Texas law provides that a claim of former jeopardy may be raised at the inception of the prosecution under attack, but that the facts concerning the special Plea are determined in the course of the trial on the merits, See Vernon’s Ann.C.C.P. art. 27.05 & 27.07 (1966 & Supp.1981). The Plea is a mechanism for avoidance of reconviction, not retrial. In its limited function, it falls short of the protections extended to criminal defendants by the double jeopardy clause of the fifth amendment. Baker v. Metcalfe, 633 F.2d 1198, 1200 n. 3 (5th Cir.) cert. denied 451 U.S. 974, 101 S.Ct. 2055, 68 L.Ed.2d 354 (1981), citing Abney v. United States, 431 U.S. 651, 661, 97 S.Ct. 2034, 2041, 52 L.Ed.2d 651 (1977), as applicable to the states through the fourteenth amendment, Benton v. Maryland, 395 U.S. 784, 89 S.Ct. 2056, 23 L.Ed.2d 707 (1969).

Robinson v. Wade, 686 F.2d 298, 302 n. 3 (5th Cir.1982).

The pretrial writ of habeas corpus, however, provides relief. Article 11.01, et seq., V.A.C.C.P. In Ex Parte Robinson, 641 S.W.2d 552 (Tex.Cr.App.1982), relying on Abney v. United States, 431 U.S. 651, 97 S.Ct. 2034, 52 L.Ed.2d 651 (1977), this Court wrote, “We are compelled to hold that there is a Fifth Amendment right not to be exposed to double jeopardy, and that it must be reviewable before that exposure occurs.” Id. at 555; U.S. CONST, amends. V and XIV; Art. 1, sec. 10, TEX. CONST. This Court then explained that a pretrial writ under Chapter 11, V.A.C.C.P. was the mechanism to be utilized in seeking relief from exposure to double jeopardy.
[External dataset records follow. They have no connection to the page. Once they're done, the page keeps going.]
/-- R114: a RELEASE_TRIP from the local source: DONE without effect while the latch is clear; NOT_SAFE without effect while
the release is not safe; and else the release, answered DONE once what it causes is taken. The release clears the latch,
the demands and the three overflow conditions, derives the band NORMAL and asks for the latch word to be written. -/
def Obligations.ReleaseNeedsSafety : Prop :=
  (∀ (p : Port) (bs : List Byte) (r : Request) (s : State), s.Ready → s.Requested p bs r → r.kind = 11 →
    r.source = .local →
    let s1 := s.received p bs
    let safe := s.jobs.level.fusion ≠ .blind ∧ s.jobs.level.guard < s.env.set.guard.high
      ∧ (s.jobs.guard.float = .dry ∨ s.jobs.guard.float = .none)
    (s.jobs.guard.latch = false → exec (.releaseTrip p bs) s = .next (s1.answer r .done []).creditWatch)
      ∧ (s.jobs.guard.latch = true → ¬ safe →
          exec (.releaseTrip p bs) s = .next (s1.answer r .notSafe []).creditWatch)
      ∧ (s.jobs.guard.latch = true → safe →
          exec (.releaseTrip p bs) s = .next ((s1.work (fun e j => j.release e)).answer r .done []).creditWatch))
    ∧ ∀ (e : Env) (j : Jobs), j.tele.conds.length = 22 → j.level.guard < e.set.guard.high →
      e.set.guard.high < e.set.guard.hihi → e.set.guard.hihi < e.set.guard.trip →
      (j.release e).guard = { j.guard with
          latch := false, band := .normal, pumpDemand := false, inletDemand := false, drainDemand := none }
        ∧ (j.release e).store = j.store.ask false
        ∧ (j.release e).active .overflowTrip = false ∧ (j.release e).active .overflowInhibit = false
        ∧ (j.release e).active .overflowNear = false

/-- R115: the expiry of the running blind start timer stops it; the guard evaluation that it makes leaves LEVEL_BLIND active
while the fusion state is BLIND, and as it was otherwise. Without a running timer nothing happens. -/
def Obligations.BlindStartRaisesLevelBlind : Prop :=
  (∀ s : State, s.Ready →
    (s.jobs.guard.blindStart = none → exec .blindStartTimerExpiry s = .next s.creditWatch)
      ∧ (s.jobs.guard.blindStart ≠ none → ∃ t, exec .blindStartTimerExpiry s = .next t
          ∧ t = (s.work Jobs.blindStartExpiry).creditWatch ∧ t.jobs.guard.blindStart = none ∧ t.env = s.env
          ∧ s.loop.SameBut t.loop ∧ t.jobs.flight = s.jobs.flight
          ∧ ∀ i, (t.jobs.act i).view = (s.jobs.act i).view))
    ∧ ∀ (e : Env) (j : Jobs), j.tele.conds.length = 22 → j.guard.blindStart ≠ none →
      (j.level.fusion = .blind → (j.blindStartExpiry e).active .levelBlind = true)
        ∧ (j.level.fusion ≠ .blind → (j.blindStartExpiry e).tele.flags .levelBlind = j.tele.flags .levelBlind)

/-! ## The Frost unit (spec/07) -/

/-- R124: the T_eff that a zone's evaluation leaves: the probe temperature plus the air correction minus the stagnation
offset, clamped to −600..1270; absent with the probe temperature. -/
def Obligations.EffectiveTemperature : Prop :=
  ∀ (e : Env) (j : Jobs) (z : Nat), z < j.frost.zones.length → e.set.fitted z = true →
    let s := e.set.shared
    let compensated := (e.set.zone z).compensated
    let correction : Int := match j.frost.air with
      | none => 0
      | some air =>
          let d := air - s.pivot
          if compensated = false then 0
          else match (if 0 ≤ d then s.cUp else s.cDn) with
            | .one => d
            | .half => d.fdiv 2
            | .quarter => d.fdiv 4
            | .none => 0
    let offset : Int := if compensated = true ∧ s.stagnantAfter ≤ j.frost.age then s.stagnationOffset else 0
    ((j.zoneEvaluate e z).zone z).tEff
      = (j.zone z).probe.map (fun t => max (-600) (min 1270 (t + correction - offset)))

/-- R126, R127: the curve of a zone whose boundaries fall. STAGE: the raw segment holds T_eff; a colder one is taken at
once, a warmer one only past its lower boundary plus H, the warmest first. LINEAR: the computed duty interpolates between
the boundaries, truncating, and the curve duty follows it through the anchor. -/
def Obligations.CurveFollowsTemperature : Prop :=
  ∀ (s : ZoneSettings) (t : Int) (z : Zone), s.b2 < s.b1 → s.b3 < s.b2 → s.b4 < s.b3 →
    let raw := s.rawSegment t
    let z' := z.curveAt s t
    (raw ≤ 4 ∧ (raw < 4 → s.lower raw ≤ t) ∧ (0 < raw → t < s.lower (raw - 1)))
      ∧ (s.mode = .stage → ∃ n, z'.segment = some n ∧ z'.curve = s.duty n ∧ z'.anchor = z.anchor
          ∧ (z.segment = none → n = raw)
          ∧ ∀ h ≤ 4, z.segment = some h →
              (h ≤ raw → n = raw)
              ∧ ∀ k, raw < h →
                  (raw ≤ k → k < h → s.lower k + s.h ≤ t → (∀ m < k, raw ≤ m → t < s.lower m + s.h) → n = k)
                  ∧ ((∀ m < h, raw ≤ m → t < s.lower m + s.h) → n = h))
      ∧ (s.mode = .linear → ∃ c : Nat,
          (s.b1 ≤ t → c = s.d0)
          ∧ (∀ k, 1 ≤ k → k ≤ 3 → s.lower k ≤ t → t < s.lower (k - 1) →
              (c : Int) = s.duty k
                + Int.tdiv ((s.lower (k - 1) - t) * ((s.duty (k + 1) : Int) - s.duty k)) (s.lower (k - 1) - s.lower k))
          ∧ (t < s.b4 → c = s.d4)
          ∧ z'.segment = z.segment
          ∧ (z.anchor = none → z'.curve = c ∧ z'.anchor = some t)
          ∧ ∀ a, z.anchor = some a →
              (z.curve < c → z'.curve = c ∧ z'.anchor = some t)
              ∧ (c < z.curve → a + s.h ≤ t → z'.curve = c ∧ z'.anchor = some t)
              ∧ (c < z.curve → t < a + s.h → z'.curve = z.curve ∧ z'.anchor = some a)
              ∧ (c = z.curve → z'.curve = z.curve ∧ z'.anchor = some a))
Because the special plea procedure does not protect against retrial, use of the pretrial writ of habeas corpus is the only way to protect a defendant’s fifth amendment right against twice being put to trial.

Here, appellant did not utilize the proper procedure to bring him within appellate review at this point in the proceeding. Accordingly, the judgment of the court of appeals is vacated and the cause is remanded to the trial court.

CLINTON and MILLER, JJ., dissent. BENAVIDES, J., concurs in result.